··· Records shown ···

/-- The access of a KEY_A's second address names its KEY_B, in the same page and domain (03 R60). -/
theorem regOf_keyB {s : State} {acc : Acc} {r : Reg} (hr : s.regOf acc = some r) (hk : r.row.kind = .keyA) (h0 : r.range = 0) :
    (∃ x, s.regOf { acc with addr := acc.addr + 4 } = some x ∧ x.row.kind = .keyB ∧ x.range = 0 ∧ x.domain = r.domain ∧ x.block = r.block) ∧
      pageOf { acc with addr := acc.addr + 4 } = pageOf acc := by
  unfold State.regOf at hr
  cases eg : globalOf acc with
  | none => simp [eg] at hr
  | some g =>
    simp only [eg, Option.bind_some] at hr
    have crewPage {c : Nat} (hb : blockAt g = some (.crew c)) : False := by
      unfold State.regAt at hr
      simp only [hb, Option.map_eq_some_iff] at hr
      obtain ⟨row, e1, e2⟩ := hr
      have k := crew_no_keyA e1
      split at e2 <;> (subst e2; exact k hk)
    have hmain : ∃ b row, blockAt g = some b ∧ regRow b (g % 0x4000) 0 = some row ∧ row.kind = .keyA ∧ g % 0x1_0000 / 0x4000 = 0 ∧
        b ≠ .photo ∧ r.domain = blockDomain b ∧ r.block = b := by
      unfold State.regAt at hr
      cases hb : blockAt g with
      | none => simp [hb] at hr
      | some b =>
        rw [hb] at hr
        cases b with
        | crew c => exact (crewPage hb).elim
        | photo =>
          simp only [Option.map_eq_some_iff] at hr
          obtain ⟨row, e1, e2⟩ := hr
          subst e2
          exact absurd hk (kind_findRow (rows := photoRows) (by decide +kernel) e1)
        | _ =>
          simp only [Option.map_eq_some_iff] at hr
          obtain ⟨row, e1, e2⟩ := hr
          subst e2
          exact ⟨_, row, rfl, e1, hk, h0, by simp, rfl, rfl⟩
    obtain ⟨b, row, hb, e1, e2, e3, hp, ed, eblk⟩ := hmain
    obtain ⟨⟨x, ex, kx⟩, hlt⟩ := regRow_keyB e1 e2
    have hpage : (g + 4) / 0x1_0000 = g / 0x1_0000 := by omega
    have hoff : (g + 4) % 0x4000 = g % 0x4000 + 4 := by omega
    have hrange : (g + 4) % 0x1_0000 / 0x4000 = 0 := by omega
    have eg' : globalOf { acc with addr := acc.addr + 4 } = some (g + 4) := by
      unfold globalOf at eg ⊢
      split at eg
      · rename_i hc
        split at eg
        · rename_i ha
          cases eg
          simp only [hc, if_true]
          rw [if_pos]
          have : acc.addr / 0x1_0000 < 0x400 := by omega
          omega
        · cases eg
      · rename_i hc
        split at eg
        · cases eg
          exfalso
          have : blockAt ((Block.crew acc.crew).base + acc.addr) = some b := hb
          rename_i ha
          have hpg : ((Block.crew acc.crew).base + acc.addr) / 0x1_0000 = 0x200 + acc.crew := by simp only [Block.base]; omega
          rw [blockAt_crewPage hpg] at this
          split at this
          · exact crewPage (c := acc.crew) (by rw [blockAt_crewPage hpg, if_pos ‹_›])
          · cases this
        · cases eg
    refine ⟨⟨{ block := b, off := g % 0x4000 + 4, row := x, page := (g + 4) / 0x1_0000, range := (g + 4) % 0x1_0000 / 0x4000, domain := blockDomain b },
      ?_, kx, hrange, ed.symm, eblk.symm⟩, ?_⟩
    · unfold State.regOf
      rw [eg']
      simp only [Option.bind_some]
      unfold State.regAt
      rw [blockAt_page hpage, hb]
      cases b with
      | crew c => exact absurd e2 (crew_no_keyA e1)
      | photo => exact absurd rfl hp
      | _ => simp only [hoff, ex, Option.map_some]
    · simp [pageOf, eg, eg', hpage]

···

- _Directions_: State how many lines of the listing include the word "domain". Reply with the number alone.

- _Response to the exercise_: 4